* _Exercise inputs_
*** Begin section ***

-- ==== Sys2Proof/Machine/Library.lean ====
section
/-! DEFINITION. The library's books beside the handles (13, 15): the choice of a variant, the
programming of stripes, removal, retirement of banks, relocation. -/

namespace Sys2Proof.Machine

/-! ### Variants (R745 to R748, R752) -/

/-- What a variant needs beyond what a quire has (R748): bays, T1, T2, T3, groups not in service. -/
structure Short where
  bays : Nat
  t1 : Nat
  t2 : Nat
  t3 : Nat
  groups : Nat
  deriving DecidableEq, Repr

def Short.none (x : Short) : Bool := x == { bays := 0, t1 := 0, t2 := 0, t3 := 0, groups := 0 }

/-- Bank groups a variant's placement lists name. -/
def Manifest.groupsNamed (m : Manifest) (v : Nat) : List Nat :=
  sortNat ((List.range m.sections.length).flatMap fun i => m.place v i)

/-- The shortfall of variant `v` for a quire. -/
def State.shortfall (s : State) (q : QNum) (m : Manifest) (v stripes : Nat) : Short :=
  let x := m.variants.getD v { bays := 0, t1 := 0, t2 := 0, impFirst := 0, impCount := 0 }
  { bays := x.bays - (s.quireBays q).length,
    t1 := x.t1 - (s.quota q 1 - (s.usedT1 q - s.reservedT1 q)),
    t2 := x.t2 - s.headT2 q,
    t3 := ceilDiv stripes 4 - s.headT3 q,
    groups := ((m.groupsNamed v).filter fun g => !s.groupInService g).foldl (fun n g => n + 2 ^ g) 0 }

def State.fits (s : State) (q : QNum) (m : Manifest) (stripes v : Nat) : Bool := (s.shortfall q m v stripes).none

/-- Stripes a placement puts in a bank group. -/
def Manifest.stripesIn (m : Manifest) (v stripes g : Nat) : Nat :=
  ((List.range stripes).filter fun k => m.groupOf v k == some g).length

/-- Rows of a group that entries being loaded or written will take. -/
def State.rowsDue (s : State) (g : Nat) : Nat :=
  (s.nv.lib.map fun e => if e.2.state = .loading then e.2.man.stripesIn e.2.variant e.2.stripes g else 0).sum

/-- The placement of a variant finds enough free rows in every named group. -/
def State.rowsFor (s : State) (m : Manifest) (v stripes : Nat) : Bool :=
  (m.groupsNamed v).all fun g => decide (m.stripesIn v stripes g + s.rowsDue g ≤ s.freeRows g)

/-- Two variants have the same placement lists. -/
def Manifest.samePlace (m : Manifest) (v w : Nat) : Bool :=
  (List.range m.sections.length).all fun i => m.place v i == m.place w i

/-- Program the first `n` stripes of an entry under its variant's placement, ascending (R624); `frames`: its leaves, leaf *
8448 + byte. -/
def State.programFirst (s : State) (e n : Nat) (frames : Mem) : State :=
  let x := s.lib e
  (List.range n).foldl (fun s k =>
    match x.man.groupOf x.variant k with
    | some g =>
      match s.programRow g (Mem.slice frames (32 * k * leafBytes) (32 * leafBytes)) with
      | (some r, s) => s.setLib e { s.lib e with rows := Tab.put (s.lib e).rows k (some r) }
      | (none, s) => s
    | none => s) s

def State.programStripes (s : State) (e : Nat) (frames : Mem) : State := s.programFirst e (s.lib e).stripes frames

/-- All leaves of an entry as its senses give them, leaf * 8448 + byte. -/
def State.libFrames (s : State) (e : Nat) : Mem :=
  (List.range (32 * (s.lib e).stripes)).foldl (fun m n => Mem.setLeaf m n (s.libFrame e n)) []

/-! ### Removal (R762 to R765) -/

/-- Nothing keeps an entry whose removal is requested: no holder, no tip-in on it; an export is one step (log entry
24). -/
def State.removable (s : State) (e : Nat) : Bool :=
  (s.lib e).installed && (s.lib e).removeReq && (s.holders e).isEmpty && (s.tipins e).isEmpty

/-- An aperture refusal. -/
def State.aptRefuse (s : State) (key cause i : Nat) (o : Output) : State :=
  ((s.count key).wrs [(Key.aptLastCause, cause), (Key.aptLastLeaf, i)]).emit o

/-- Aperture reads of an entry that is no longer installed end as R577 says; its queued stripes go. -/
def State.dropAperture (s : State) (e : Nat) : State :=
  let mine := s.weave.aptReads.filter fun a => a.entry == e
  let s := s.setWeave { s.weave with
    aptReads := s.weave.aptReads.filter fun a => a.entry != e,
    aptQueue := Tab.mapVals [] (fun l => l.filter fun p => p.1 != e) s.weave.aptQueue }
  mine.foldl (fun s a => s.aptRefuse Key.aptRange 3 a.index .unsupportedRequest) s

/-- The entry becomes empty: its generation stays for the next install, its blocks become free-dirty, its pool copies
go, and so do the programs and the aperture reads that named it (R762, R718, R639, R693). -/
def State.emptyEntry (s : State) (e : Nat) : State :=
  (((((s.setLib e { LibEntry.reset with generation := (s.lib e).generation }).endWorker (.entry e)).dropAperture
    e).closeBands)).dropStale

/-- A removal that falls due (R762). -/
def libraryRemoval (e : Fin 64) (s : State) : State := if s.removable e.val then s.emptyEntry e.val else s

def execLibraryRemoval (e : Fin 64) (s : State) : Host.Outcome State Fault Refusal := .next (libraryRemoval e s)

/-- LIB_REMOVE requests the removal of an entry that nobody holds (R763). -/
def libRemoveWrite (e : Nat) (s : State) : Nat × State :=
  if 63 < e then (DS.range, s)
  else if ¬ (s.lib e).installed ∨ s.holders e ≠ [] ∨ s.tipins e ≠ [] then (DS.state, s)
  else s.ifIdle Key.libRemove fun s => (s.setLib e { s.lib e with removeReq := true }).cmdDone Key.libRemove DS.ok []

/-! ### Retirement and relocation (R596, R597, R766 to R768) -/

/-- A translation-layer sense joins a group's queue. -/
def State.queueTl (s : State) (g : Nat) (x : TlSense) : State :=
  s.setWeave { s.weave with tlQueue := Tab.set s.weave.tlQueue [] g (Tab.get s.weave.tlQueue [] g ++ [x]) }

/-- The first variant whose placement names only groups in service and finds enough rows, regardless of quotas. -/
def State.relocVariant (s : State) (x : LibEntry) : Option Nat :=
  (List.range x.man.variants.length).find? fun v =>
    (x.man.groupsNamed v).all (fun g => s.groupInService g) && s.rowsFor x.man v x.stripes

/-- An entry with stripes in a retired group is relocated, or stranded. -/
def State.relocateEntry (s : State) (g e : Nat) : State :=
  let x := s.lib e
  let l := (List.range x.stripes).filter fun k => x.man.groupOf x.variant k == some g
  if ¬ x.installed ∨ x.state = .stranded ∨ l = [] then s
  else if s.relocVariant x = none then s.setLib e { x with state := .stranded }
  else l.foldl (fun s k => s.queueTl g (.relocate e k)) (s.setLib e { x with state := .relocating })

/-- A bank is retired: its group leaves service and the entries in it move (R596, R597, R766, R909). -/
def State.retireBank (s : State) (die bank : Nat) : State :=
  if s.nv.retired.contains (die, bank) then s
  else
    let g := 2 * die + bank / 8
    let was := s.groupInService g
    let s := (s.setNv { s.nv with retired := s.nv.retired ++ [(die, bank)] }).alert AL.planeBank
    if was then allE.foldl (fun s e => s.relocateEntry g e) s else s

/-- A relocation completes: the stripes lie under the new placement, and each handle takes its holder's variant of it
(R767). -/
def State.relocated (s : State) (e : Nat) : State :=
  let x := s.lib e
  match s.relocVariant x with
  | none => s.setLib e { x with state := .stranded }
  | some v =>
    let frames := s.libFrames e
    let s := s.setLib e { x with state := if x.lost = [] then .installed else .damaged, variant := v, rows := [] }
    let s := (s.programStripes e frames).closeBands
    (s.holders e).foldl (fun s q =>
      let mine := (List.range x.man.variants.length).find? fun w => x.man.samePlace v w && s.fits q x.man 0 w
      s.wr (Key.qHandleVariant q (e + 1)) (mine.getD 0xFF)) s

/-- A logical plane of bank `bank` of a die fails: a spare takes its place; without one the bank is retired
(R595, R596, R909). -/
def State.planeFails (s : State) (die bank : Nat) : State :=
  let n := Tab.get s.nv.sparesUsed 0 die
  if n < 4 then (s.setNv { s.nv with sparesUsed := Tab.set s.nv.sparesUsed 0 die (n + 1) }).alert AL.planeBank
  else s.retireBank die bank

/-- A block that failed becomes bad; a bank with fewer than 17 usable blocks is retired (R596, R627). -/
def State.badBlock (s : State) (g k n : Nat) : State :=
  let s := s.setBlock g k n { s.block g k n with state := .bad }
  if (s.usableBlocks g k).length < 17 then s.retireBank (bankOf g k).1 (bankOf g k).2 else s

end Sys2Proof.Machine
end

*** End section ***

Quote exactly the first line of the entries and every line after it, stopping with the line that contains "deriving DecidableEq, Repr".

* _Solution for this problem_
-- ==== Sys2Proof/Machine/Library.lean ====
section
/-! DEFINITION. The library's books beside the handles (13, 15): the choice of a variant, the
programming of stripes, removal, retirement of banks, relocation. -/

namespace Sys2Proof.Machine

/-! ### Variants (R745 to R748, R752) -/

/-- What a variant needs beyond what a quire has (R748): bays, T1, T2, T3, groups not in service. -/
structure Short where
  bays : Nat
  t1 : Nat
  t2 : Nat
  t3 : Nat
  groups : Nat
  deriving DecidableEq, Repr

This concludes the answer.